То самое, со вкусом ежевики.
Блюдо на любителя.
Я не прошу тебя разделить его со мной. Я просто благодарен за то, что ты есть».
– Если не возражаете, то письмо это я заберу с собой. А конвертик не сохранился? Нет? Жаль, очень жаль…
Черные подушечки пальцев оставили на боках чашки круглые пятна. Тонер сыплется… тонер заменили, значит, письмо свежее, значит, нужно встретиться с рыже-блеклой мышью по имени Василиса Васильевна.
И с Ижицыным тоже.
Святина, встрепенувшись, тихо спросила:
– Это опасно? Скажите правду, это опасно?
– Опасно, – ответил Матвей. И ведь правду же сказал: одиночество всегда очень опасно.
Ижицын С.Д. Дневник
Третья неделя пошла, ребенок жив, а с Натальей неладно. Она все больше и больше на Машу походит, лицом, опухшим, одутловатым, некрасивым, глазами, в которых ни капли разума, упорным бдением над колыбелью.
Страшно. А если и с нею случится? Если это я проклят, если я погубил ее своей любовью, на которую не имел права? Доверилась, потянулась ко мне, а взамен? Она даже не понимает, что происходит. И не ест почти ничего, разве что силком.

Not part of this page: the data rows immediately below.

-- ==== Sys2Proof/Laws/Frames.lean ====
section
/-!
SUPPORT. The frames of the shared operations: the blocks each of them leaves as they were.
-/

namespace Sys2Proof.Machine

variable (s : State)

@[simp] theorem answer_pending (l : Link) (cast : Addressing) (st : Status) (data : List Byte) : (answer l cast st data s).pending = s.pending := by
  unfold answer; split <;> simp
@[simp] theorem answer_pins (l : Link) (cast : Addressing) (st : Status) (data : List Byte) : (answer l cast st data s).pins = s.pins := by
  unfold answer; split <;> simp
@[simp] theorem answer_timing (l : Link) (cast : Addressing) (st : Status) (data : List Byte) : (answer l cast st data s).timing = s.timing := by
  unfold answer; split <;> simp
@[simp] theorem answer_plan (l : Link) (cast : Addressing) (st : Status) (data : List Byte) : (answer l cast st data s).plan = s.plan := by
  unfold answer; split <;> simp
@[simp] theorem answer_trig (l : Link) (cast : Addressing) (st : Status) (data : List Byte) : (answer l cast st data s).trig = s.trig := by
  unfold answer; split <;> simp
@[simp] theorem answer_matcher (l : Link) (cast : Addressing) (st : Status) (data : List Byte) : (answer l cast st data s).matcher = s.matcher := by
  unfold answer; split <;> simp
@[simp] theorem answer_tc (l : Link) (cast : Addressing) (st : Status) (data : List Byte) : (answer l cast st data s).tc = s.tc := by
  unfold answer; split <;> simp
@[simp] theorem answer_log (l : Link) (cast : Addressing) (st : Status) (data : List Byte) : (answer l cast st data s).log = s.log := by
  unfold answer; split <;> simp
@[simp] theorem answer_lens (l : Link) (cast : Addressing) (st : Status) (data : List Byte) : (answer l cast st data s).lens = s.lens := by
  unfold answer; split <;> simp
@[simp] theorem answer_memory (l : Link) (cast : Addressing) (st : Status) (data : List Byte) : (answer l cast st data s).memory = s.memory := by
  unfold answer; split <;> simp
@[simp] theorem answer_tieChoices (l : Link) (cast : Addressing) (st : Status) (data : List Byte) : (answer l cast st data s).tieChoices = s.tieChoices := by
  unfold answer; split <;> simp
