-- ==== Sys2Proof/Tests/Slice0.lean ====
section
/-!
SUPPORT. Tests. The first part takes its expected results from the worked cases of spec/ (the rule is named at each
test). The second part shows, for every statement with hypotheses, concrete states and operands that meet the
hypotheses of each of its clauses.
-/

namespace Sys2Proof.Tests

open Sys2Proof.Machine

/-! ### Well-formedness and messages -/

/-- R182: no length of TABLE_ENTRY carries 0 or 5 breakpoints. -/
theorem test_table_entry_needs_one_to_four_points :
    (Instr.tableEntry .a 0 0 0 []).wellFormed = false ∧
      (Instr.tableEntry .a 0 0 0 (List.replicate 5 (0, 0))).wellFormed = false ∧
      (Instr.tableEntry .a 0 0 0 (List.replicate 4 (0, 0))).wellFormed = true := by
  decide

/-- R167 and 11_message_and_record_formats.md: 30H, length 2, 01H, FFH is EVENT_MASK 01FFH with check byte CEH. -/
theorem test_event_mask_message :
    parseMessage .a .unicast 0x30 [0x01, 0xFF] = .command (.eventMask .a 0x01FF) ∧
      byteSum [0x30, 0x02, 0x01, 0xFF] + 0xCE = 0 := by
  decide

/-- R182: one message of each group of the command table, written out byte by byte. -/
theorem test_messages_of_every_group :
    parseMessage .b .broadcast 0x10 [0, 0, 1, 2] = .command (.run .b .broadcast (some 258)) ∧
      parseMessage .b .unicast 0x11 [] = .command (.stop .b .unicast) ∧
      parseMessage .a .unicast 0x18 [14, 0xFF, 0xFF, 0xFC, 0x18] = .command (.planSet .a 14 0xFFFFFC18#32) ∧
      parseMessage .a .unicast 0x24 [0x23, 0x59, 0x58, 0x29, 30, 1] =
        .command (.tcSet .a .unicast ⟨0x23, 0x59, 0x58, 0x29⟩ 30 1) ∧
      parseMessage .c .unicast 0x2A [4] = .command (.logRead .c 4) ∧
      parseMessage .c .unicast 0x39 [1, 2, 0, 0x4E, 0x20, 0x04, 0x4C] =
        .command (.tableEntry .c 1 2 0 [(20000, 1100)]) ∧
      parseMessage .c .unicast 0x42 [0, 1, 0xF8, 0x00] = .command (.lensTrim .c 0 1 0xF800#16) ∧
      parseMessage .c .unicast 0x43 [2, 0x00, 0x40, 50] = .command (.lensTol .c 2 64 50) := by
  decide

/-- R168: a code of no row, and lengths of no row. -/
theorem test_bad_messages :
    parseMessage .a .unicast 0x14 [] = .badCode ∧ parseMessage .a .unicast 0x10 [0] = .badLength ∧
      parseMessage .a .unicast 0x39 [0, 0, 0, 1, 2, 3] = .badLength := by
  decide

/-! ### Worked cases of the spec -/

/-- The mirror rig of 2.7. -/
def mirrorRig : Plan :=
  { Plan.pinReset with dirR := .up, readoutL := 150000, readoutR := 150000, alignLine := 300 }

/-- R46: the worked cases of the eye offset, ties toward plus infinity among them. -/
theorem test_eye_offset :
    mirrorRig.eyeOffset = -60000 ∧
      { Plan.pinReset with readoutL := 150000, readoutR := 140000 }.eyeOffset = 5000 ∧
      { Plan.pinReset with readoutL := 150001, readoutR := 150000 }.eyeOffset = 1 ∧
      { Plan.pinReset with readoutL := 150000, readoutR := 150001 }.eyeOffset = 0 := by
  decide

/-- Periods drawn one after another from the accumulator `acc` and the ramp state `ramp`. -/
def periods (p : Plan) : Nat → Nat → Option Ramp → List Nat
  | 0, _, _ => []
  | n + 1, acc, ramp =>
    let d := drawPeriod p acc ramp
    d.period :: periods p n d.acc d.ramp

/-- R39: the worked cases of 24000/1001 and 24000/1000. -/
theorem test_accumulator_periods :
    periods { Plan.pinReset with rateDen := 1001 } 6 0 none =
        [417083, 417083, 417084, 417083, 417083, 417084] ∧
      periods Plan.pinReset 4 0 none = [416666, 416667, 416667, 416666] := by
  decide

/-- The ramp of the worked case of 2.5. -/
def rampUp (hold : RampHold) : Ramp := ⟨4, 416667, 208333, hold, 208334, 0⟩

/-- R41, R42: the ramp from 24 to 48 frames per second, and the three frames after it. -/
theorem test_ramp_periods :
    periods { Plan.pinReset with rateNum := 48000 } 7 0 (some (rampUp .angle)) =
      [364584, 312500, 260417, 208333, 208333, 208333, 208334] := by
  decide

/-- R44, R45: the exposures of the ramp's first frame, held on ANGLE and on TIME, and the clamps of a wide shutter
and of a very short exposure. -/
theorem test_exposures :
    (frameOf { Plan.pinReset with rateNum := 48000 } 0 0
        (drawPeriod { Plan.pinReset with rateNum := 48000 } 0 (some (rampUp .angle)))).exposure = 182292 ∧
      (frameOf { Plan.pinReset with rateNum := 48000 } 0 0
        (drawPeriod { Plan.pinReset with rateNum := 48000 } 0 (some (rampUp .time)))).exposure = 208334 ∧
      (frameOf { Plan.pinReset with angle := 3600 } 0 0 (drawAccumulator Plan.pinReset 0)).exposure = 415666 ∧
      (frameOf { Plan.pinReset with rateNum := 240000, angle := 1 } 0 0
        (drawAccumulator { Plan.pinReset with rateNum := 240000, angle := 1 } 0)).exposure = 20 := by
  decide

/-- R85: rows of the table of legal values. -/
theorem test_legal_timecodes :
    legalTimecode ⟨0, 1, 0, 1⟩ 30 true = false ∧ legalTimecode ⟨0, 1, 0, 2⟩ 30 true = true ∧
      legalTimecode ⟨0, 0x10, 0, 0⟩ 30 true = true ∧ legalTimecode ⟨0, 1, 0, 3⟩ 60 true = false ∧
      legalTimecode ⟨0, 0, 0, 0x24⟩ 24 false = false ∧ legalTimecode ⟨0x24, 0, 0, 0⟩ 24 false = false ∧
      legalTimecode ⟨0, 0, 0, 0⟩ 25 true = false ∧ legalTimecode ⟨0, 0x3A, 0, 0⟩ 24 false = false := by
  decide

/-- R86, R87: rows of the table of worked increments. -/
theorem test_timecode_increments :
    nextTimecode ⟨0, 0, 0, 9⟩ 24 false = ⟨0, 0, 0, 0x10⟩ ∧
      nextTimecode ⟨9, 0x59, 0x59, 0x23⟩ 24 false = ⟨0x10, 0, 0, 0⟩ ∧
      nextTimecode ⟨0x23, 0x59, 0x59, 0x23⟩ 24 false = ⟨0, 0, 0, 0⟩ ∧
      nextTimecode ⟨0, 0, 0x59, 0x29⟩ 30 true = ⟨0, 1, 0, 2⟩ ∧
      nextTimecode ⟨0, 9, 0x59, 0x29⟩ 30 true = ⟨0, 0x10, 0, 0⟩ ∧
      nextTimecode ⟨0, 2, 0x59, 0x59⟩ 60 true = ⟨0, 3, 0, 4⟩ ∧
      nextTimecode ⟨0, 2, 0x59, 0x59⟩ 60 false = ⟨0, 3, 0, 0⟩ := by
  decide

/-- R123, R124: rows of the two tables of worked interpolations. -/
theorem test_interpolation :
    targetOf (baseCode 20000 1100 45000 2900 31234) 12 = ⟨1921, false⟩ ∧
      baseCode 20000 1100 45000 2900 44999 = 2900 ∧
      targetOf (baseCode 0 300 20000 1100 1000) (-500) = ⟨0, true⟩ ∧
      targetOf (baseCode 45000 2900 65535 3800 65535) 400 = ⟨4095, true⟩ ∧
      baseCode 1000 3000 2000 2995 500 = 3000 ∧ baseCode 1000 3000 2000 2995 1100 = 3000 ∧
      baseCode 1000 3000 2000 2995 1300 = 2999 ∧ baseCode 2000 2995 3000 2990 2500 = 2993 := by
  decide

/-- The rising table of R122's example. -/
def rising : Table :=
  ⟨.valid, 4, none, none, [0, 20000, 45000, 65535] ++ List.replicate 28 0⟩

/-- R122: the segments of the example, at both ends of each range. -/
theorem test_segments :
    [0, 19999, 20000, 44999, 45000, 65535].map rising.segment = [0, 0, 1, 1, 2, 2] := by
  decide

/-- R167: a carried delay wraps with the 32-bit timestamp (worked cases of 2.8). -/
theorem test_delay_wraps : returnDelay 0xFFFF0000 0x100020000 = 196608 := by decide

/-- An open slot of the mirror rig at `b`, with these returns. -/
def rigSlot (b l r : Time) : Slot where
  number := 1
  start := b
  generation := 0
  period := 416666
  exposure := 208333
  skewTol := 100
  trigger := ⟨some (b + 60000), some b⟩
  armed := ⟨none, none⟩
  issued := ⟨true, true⟩
  returned := ⟨some l, some r⟩
  deadline := b + 476666
  isRamp := false
  expClamp := false
  offsetClamp := false
  snapshot := ⟨⟨0, .unchecked⟩, ⟨0, .unchecked⟩, ⟨0, .unchecked⟩⟩
  stamp := ⟨0, 0, 0, 0⟩
  dropMark := false
  refState := .free
  followLeft := false
  status := .collecting
  outcome := none

/-- R47, R78: the worked cases of the skew. -/
theorem test_skew_outcomes :
    (rigSlot 7 268607 208527).skew = some (-80) ∧ (rigSlot 7 268607 208527).judged = .paired ∧
      (rigSlot 7 268607 208807).judged = .skewed ∧ (rigSlot 7 268607 208707).judged = .paired := by
  decide

/-- R72: the deadline of the mirror rig is b + 60,000 + P. -/
theorem test_deadline : (rigSlot 7 0 0).formDeadline = 7 + 60000 + 416666 := by decide

/-- The record of the worked example of chapter 11: LEFT_ONLY, slot 702. -/
def lateRecord : PairRecord where
  outcome := .leftOnly
  isRamp := false
  expClamp := false
  offsetClamp := false
  number := 702
  stamp := ⟨1, 0, 0x29, 6⟩
  dropMark := false
  generation := 3
  refState := .free
  period := 416667
  exposure := 208334
  leftReturn := some 1041733
  rightReturn := none
  skew := none
  lens := ⟨⟨31255, .matched⟩, ⟨0, .unchecked⟩, ⟨0, .unchecked⟩⟩

/-- R184, R185: the late right frame is stored in 19 words and carried in these 31 bytes. -/
theorem test_late_record_carried :
    lateRecord.words.length = 19 ∧ carriedForm lateRecord.bytes =
      [0x02, 0x10] ++ bytesOf 4 702 ++ [1, 0, 0x29, 6, 3, 0] ++ bytesOf 3 416667 ++ bytesOf 3 208334 ++
        bytesOf 4 1041733 ++ [1] ++ bytesOf 2 31255 ++ [0, 0, 0, 0, 0, 0] := by
  decide

/-- R184: the stored bytes of the late right frame, item by item, and its first word. -/
theorem test_late_record_stored : StoredAs lateRecord lateRecord.bytes ∧ RecordWord lateRecord 0 0x0210 := by
  have h : StoredAs lateRecord lateRecord.bytes := by
    refine ⟨by decide, by decide, ?_, by decide, by decide, by decide, by decide, by decide, by decide, by decide,
      by decide, by decide, ?_⟩
    · intro flags hf
      obtain rfl : 0x10 = flags := Option.some.inj (Eq.trans (by decide) hf)
      decide
    · intro i x hi
      have : i < 3 := (List.getElem?_eq_some_iff.1 hi).1
      obtain rfl | rfl | rfl : i = 0 ∨ i = 1 ∨ i = 2 := by omega
      all_goals
        obtain rfl := Option.some.inj hi
        decide
  exact ⟨h, _, h, by decide, by decide⟩

/-- R58: the synthesised delays of the loop table. -/
theorem test_synthesised_delays :
    synthDelay .left 120 = 50 ∧ synthDelay .right 120 = 170 ∧ synthDelay .right (-80) = 0 ∧
      synthDelay .right (-1000) = 0 := by
  decide

/-- R151, R152: 0001H is stored with its parity bit, and a changed bit fails the check. -/
theorem test_parity : withParity 1 = 0x10001 ∧ passes 0x10001 = true ∧ passes 0x00001 = false := by decide

/-- R130: the demands of the wheel codes 0, 2048 and 4095. -/
theorem test_wheel_demands : [0, 2048, 4095].map wheelDemand = [0, 32776, 65535] := by decide

/-! ### Witnesses: the states of the hypotheses -/

/-- The part after reset and its sweep: the memory FREE, nothing waiting. -/
def quiet : State := { State.reset with memory := { State.reset.memory with port := none } }

/-- `quiet` with RESET# asserted. -/
def held : State := { quiet with pins := ⟨true, 0, 0⟩ }

def quietTiming (f : Timing → Timing) : State := { quiet with timing := f quiet.timing }

def quietPlan (f : PlanUnit → PlanUnit) : State := { quiet with plan := f quiet.plan }

def quietLens (f : LensUnit → LensUnit) : State := { quiet with lens := f quiet.lens }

Доктор, который до того надеялся, что Наташенька сама оправится, сегодня порекомендовал опиумный настой, говорит, чтоб подливали в еду, что Наталье отдых нужен, сон глубокий, никакого волнения. Господи, если ты есть, то накажи меня, не ее…
Я виноват. Я.
Болезнь отступает, но до чего же медленно. Она выпила из моей Натальи все силы. Мне больно находиться рядом, смотреть на изможденное старушечье лицо, на спутанные волосы, на губы, облезающие бледной кожицей. Больно прикасаться к вяловатому, изъеденному страданием телу, видеть, как она пытается выглядеть более здоровой, чем есть на самом деле.
Всякий раз, входя в ее комнату, испытываю страх, не перед нею – перед тем, что не уверен, смогу ли скрыть омерзение перед этой совершенно чужой вдруг женщиной. Она – не моя Наталья, подменыш. Она смотрит в глаза, пытается улыбаться, говорить о чем-то, я отвечаю, поддерживая игру, а сам только и думаю, когда ж все-таки прилично будет уйти.